**Source material:**

-- ==== Sys2Proof/Machine/Program.lean ====
section
/-! DEFINITION. The Yemal instructions as commands: engine `e` dispatches context `c` (R256-R276). -/

namespace Sys2Proof.Machine

/-- The instruction is a JMP. -/
def isJmp : Yemal → Bool
  | .jmp _ _ _ _ => true
  | _ => false

/-- JMP: dispatched if it is due (R260). -/
def execJmp (e c : Nat) (s : State) : Host.Outcome State Fault Refusal :=
  .next (s.dispatch e c isJmp).drain

/-- The instruction is a WAIT. -/
def isWait : Yemal → Bool
  | .wait _ _ _ _ _ => true
  | _ => false

/-- WAIT: dispatched if it is due (R261). -/
def execWait (e c : Nat) (s : State) : Host.Outcome State Fault Refusal :=
  .next (s.dispatch e c isWait).drain

/-- The instruction is a IN. -/
def isInBits : Yemal → Bool
  | .inBits _ _ _ _ _ => true
  | _ => false

/-- IN: dispatched if it is due (R262). -/
def execInBits (e c : Nat) (s : State) : Host.Outcome State Fault Refusal :=
  .next (s.dispatch e c isInBits).drain

/-- The instruction is a OUT. -/
def isOutBits : Yemal → Bool
  | .outBits _ _ _ _ _ _ _ _ => true
  | _ => false

/-- OUT: dispatched if it is due (R263). -/
def execOutBits (e c : Nat) (s : State) : Host.Outcome State Fault Refusal :=
  .next (s.dispatch e c isOutBits).drain

/-- The instruction is a PUSH. -/
def isPush : Yemal → Bool
  | .push _ _ _ _ => true
  | _ => false

/-- PUSH: dispatched if it is due (R265). -/
def execPush (e c : Nat) (s : State) : Host.Outcome State Fault Refusal :=
  .next (s.dispatch e c isPush).drain

/-- The instruction is a PULL. -/
def isPull : Yemal → Bool
  | .pull _ _ _ => true
  | _ => false

/-- PULL: dispatched if it is due (R265, R272). -/
def execPull (e c : Nat) (s : State) : Host.Outcome State Fault Refusal :=
  .next (s.dispatch e c isPull).drain

/-- The instruction is a MOV. -/
def isMov : Yemal → Bool
  | .mov _ _ _ => true
  | _ => false

/-- MOV: dispatched if it is due (R266). -/
def execMov (e c : Nat) (s : State) : Host.Outcome State Fault Refusal :=
  .next (s.dispatch e c isMov).drain

/-- The instruction is a SET. -/
def isSetPins : Yemal → Bool
  | .setPins _ _ _ _ => true
  | _ => false

/-- SET: dispatched if it is due (R264). -/
def execSetPins (e c : Nat) (s : State) : Host.Outcome State Fault Refusal :=
  .next (s.dispatch e c isSetPins).drain

/-- The instruction is a ALU ADD. -/
def isAluAdd : Yemal → Bool
  | .alu .add _ _ _ => true
  | _ => false

/-- ALU ADD: dispatched if it is due (R267). -/
def execAluAdd (e c : Nat) (s : State) : Host.Outcome State Fault Refusal :=
  .next (s.dispatch e c isAluAdd).drain

/-- The instruction is a ALU SUB. -/
def isAluSub : Yemal → Bool
  | .alu .sub _ _ _ => true
  | _ => false

/-- ALU SUB: dispatched if it is due (R267). -/
def execAluSub (e c : Nat) (s : State) : Host.Outcome State Fault Refusal :=
  .next (s.dispatch e c isAluSub).drain

/-- The instruction is a ALU AND. -/
def isAluAnd : Yemal → Bool
  | .alu .and _ _ _ => true
  | _ => false

/-- ALU AND: dispatched if it is due (R267). -/
def execAluAnd (e c : Nat) (s : State) : Host.Outcome State Fault Refusal :=
  .next (s.dispatch e c isAluAnd).drain

/-- The instruction is a ALU OR. -/
def isAluOr : Yemal → Bool
  | .alu .or _ _ _ => true
  | _ => false

/-- ALU OR: dispatched if it is due (R267). -/
def execAluOr (e c : Nat) (s : State) : Host.Outcome State Fault Refusal :=
  .next (s.dispatch e c isAluOr).drain

/-- The instruction is a ALU XOR. -/
def isAluXor : Yemal → Bool
  | .alu .xor _ _ _ => true
  | _ => false

/-- ALU XOR: dispatched if it is due (R267). -/
def execAluXor (e c : Nat) (s : State) : Host.Outcome State Fault Refusal :=
  .next (s.dispatch e c isAluXor).drain

/-- The instruction is a ALU SHL. -/
def isAluShl : Yemal → Bool
  | .alu .shl _ _ _ => true
  | _ => false

/-- ALU SHL: dispatched if it is due (R267). -/
def execAluShl (e c : Nat) (s : State) : Host.Outcome State Fault Refusal :=
  .next (s.dispatch e c isAluShl).drain

/-- The instruction is a ALU SHR. -/
def isAluShr : Yemal → Bool
  | .alu .shr _ _ _ => true
  | _ => false

/-- ALU SHR: dispatched if it is due (R267). -/
def execAluShr (e c : Nat) (s : State) : Host.Outcome State Fault Refusal :=
  .next (s.dispatch e c isAluShr).drain

/-- The instruction is a ALU CMP. -/
def isAluCmp : Yemal → Bool
  | .alu .cmp _ _ _ => true
  | _ => false

/-- ALU CMP: dispatched if it is due (R267). -/
def execAluCmp (e c : Nat) (s : State) : Host.Outcome State Fault Refusal :=
  .next (s.dispatch e c isAluCmp).drain

/-- The instruction is a STAMP. -/
def isStamp : Yemal → Bool
  | .stamp _ _ _ => true
  | _ => false

/-- STAMP: dispatched if it is due (R268). -/
def execStamp (e c : Nat) (s : State) : Host.Outcome State Fault Refusal :=
  .next (s.dispatch e c isStamp).drain

/-- The instruction is a TTRIG. -/
def isTtrig : Yemal → Bool
  | .ttrig _ act _ _ _ => decide (act ≠ .cancel)
  | _ => false

/-- TTRIG: dispatched if it is due (R269). -/
def execTtrig (e c : Nat) (s : State) : Host.Outcome State Fault Refusal :=
  .next (s.dispatch e c isTtrig).drain

/-- The instruction is a TTRIG CANCEL. -/
def isTtrigCancel : Yemal → Bool
  | .ttrig _ .cancel _ _ _ => true
  | _ => false

/-- TTRIG CANCEL: dispatched if it is due (R269). -/
def execTtrigCancel (e c : Nat) (s : State) : Host.Outcome State Fault Refusal :=
  .next (s.dispatch e c isTtrigCancel).drain

/-- The instruction is a CHK SEED. -/
def isChkSeed : Yemal → Bool
  | .chk .seed _ _ => true
  | _ => false

/-- CHK SEED: dispatched if it is due (R271, R290-R293). -/
def execChkSeed (e c : Nat) (s : State) : Host.Outcome State Fault Refusal :=
  .next (s.dispatch e c isChkSeed).drain

/-- The instruction is a CHK SEEDX. -/
def isChkSeedx : Yemal → Bool
  | .chk .seedx _ _ => true
  | _ => false

/-- CHK SEEDX: dispatched if it is due (R271, R290-R293). -/
def execChkSeedx (e c : Nat) (s : State) : Host.Outcome State Fault Refusal :=
  .next (s.dispatch e c isChkSeedx).drain

/-- The instruction is a CHK FOLD. -/
def isChkFold : Yemal → Bool
  | .chk .fold _ _ => true
  | _ => false

/-- CHK FOLD: dispatched if it is due (R271, R290-R293). -/
def execChkFold (e c : Nat) (s : State) : Host.Outcome State Fault Refusal :=
  .next (s.dispatch e c isChkFold).drain

/-- The instruction is a CHK APPEND. -/
def isChkAppend : Yemal → Bool
  | .chk .append _ _ => true
  | _ => false

/-- CHK APPEND: dispatched if it is due (R271, R290-R293). -/
def execChkAppend (e c : Nat) (s : State) : Host.Outcome State Fault Refusal :=
  .next (s.dispatch e c isChkAppend).drain

/-- The instruction is a CHK VERIFY. -/
def isChkVerify : Yemal → Bool
  | .chk .verify _ _ => true
  | _ => false

/-- CHK VERIFY: dispatched if it is due (R271, R290-R293). -/
def execChkVerify (e c : Nat) (s : State) : Host.Outcome State Fault Refusal :=
  .next (s.dispatch e c isChkVerify).drain

/-- The instruction is a CHK SAVE. -/
def isChkSave : Yemal → Bool
  | .chk .save _ _ => true
  | _ => false

/-- CHK SAVE: dispatched if it is due (R271, R290-R293). -/
def execChkSave (e c : Nat) (s : State) : Host.Outcome State Fault Refusal :=
  .next (s.dispatch e c isChkSave).drain

/-- The instruction is a CHK PAUSE. -/
def isChkPause : Yemal → Bool
  | .chk .pause _ _ => true
  | _ => false

/-- CHK PAUSE: dispatched if it is due (R271, R290-R293). -/
def execChkPause (e c : Nat) (s : State) : Host.Outcome State Fault Refusal :=
  .next (s.dispatch e c isChkPause).drain

/-- The instruction is a FIFO MARK. -/
def isFifoMark : Yemal → Bool
  | .fifo _ .mark => true
  | _ => false

/-- FIFO MARK: dispatched if it is due (R237, R238, R272). -/
def execFifoMark (e c : Nat) (s : State) : Host.Outcome State Fault Refusal :=
  .next (s.dispatch e c isFifoMark).drain

/-- The instruction is a FIFO REWIND. -/
def isFifoRewind : Yemal → Bool
  | .fifo _ .rewind => true
  | _ => false

/-- FIFO REWIND: dispatched if it is due (R237, R238, R272). -/
def execFifoRewind (e c : Nat) (s : State) : Host.Outcome State Fault Refusal :=
  .next (s.dispatch e c isFifoRewind).drain

/-- The instruction is a FIFO RELEASE. -/
def isFifoRelease : Yemal → Bool
  | .fifo _ .release => true
  | _ => false

/-- FIFO RELEASE: dispatched if it is due (R237, R238, R272). -/
def execFifoRelease (e c : Nat) (s : State) : Host.Outcome State Fault Refusal :=
  .next (s.dispatch e c isFifoRelease).drain

/-- The instruction is a FIFO FLUSH. -/
def isFifoFlush : Yemal → Bool
  | .fifo _ .flush => true
  | _ => false

/-- FIFO FLUSH: dispatched if it is due (R237, R238, R272). -/
def execFifoFlush (e c : Nat) (s : State) : Host.Outcome State Fault Refusal :=
  .next (s.dispatch e c isFifoFlush).drain

/-- The instruction is a EVENT. -/
def isEvent : Yemal → Bool
  | .event _ _ _ _ => true
  | _ => false

/-- EVENT: dispatched if it is due (R257, R273). -/
def execEvent (e c : Nat) (s : State) : Host.Outcome State Fault Refusal :=
  .next (s.dispatch e c isEvent).drain

/-- The instruction is a LDI. -/
def isLdi : Yemal → Bool
  | .ldi _ _ _ => true
  | _ => false

/-- LDI: dispatched if it is due (R267). -/
def execLdi (e c : Nat) (s : State) : Host.Outcome State Fault Refusal :=
  .next (s.dispatch e c isLdi).drain

/-- The instruction is a YIELD. -/
def isYield : Yemal → Bool
  | .yield false => true
  | _ => false

/-- YIELD: dispatched if it is due (R228, R273). -/
def execYield (e c : Nat) (s : State) : Host.Outcome State Fault Refusal :=
  .next (s.dispatch e c isYield).drain

/-- The instruction is a YIELD with end-of-cycle. -/
def isYieldEoc : Yemal → Bool
  | .yield true => true
  | _ => false

/-- YIELD with end-of-cycle: dispatched if it is due (R228, R230). -/
def execYieldEoc (e c : Nat) (s : State) : Host.Outcome State Fault Refusal :=
  .next (s.dispatch e c isYieldEoc).drain

end Sys2Proof.Machine
end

**Assignment:**
Out of the entries, pull every line that mentions "isChkFold".

**Response box:**
def isChkFold : Yemal → Bool
  .next (s.dispatch e c isChkFold).drain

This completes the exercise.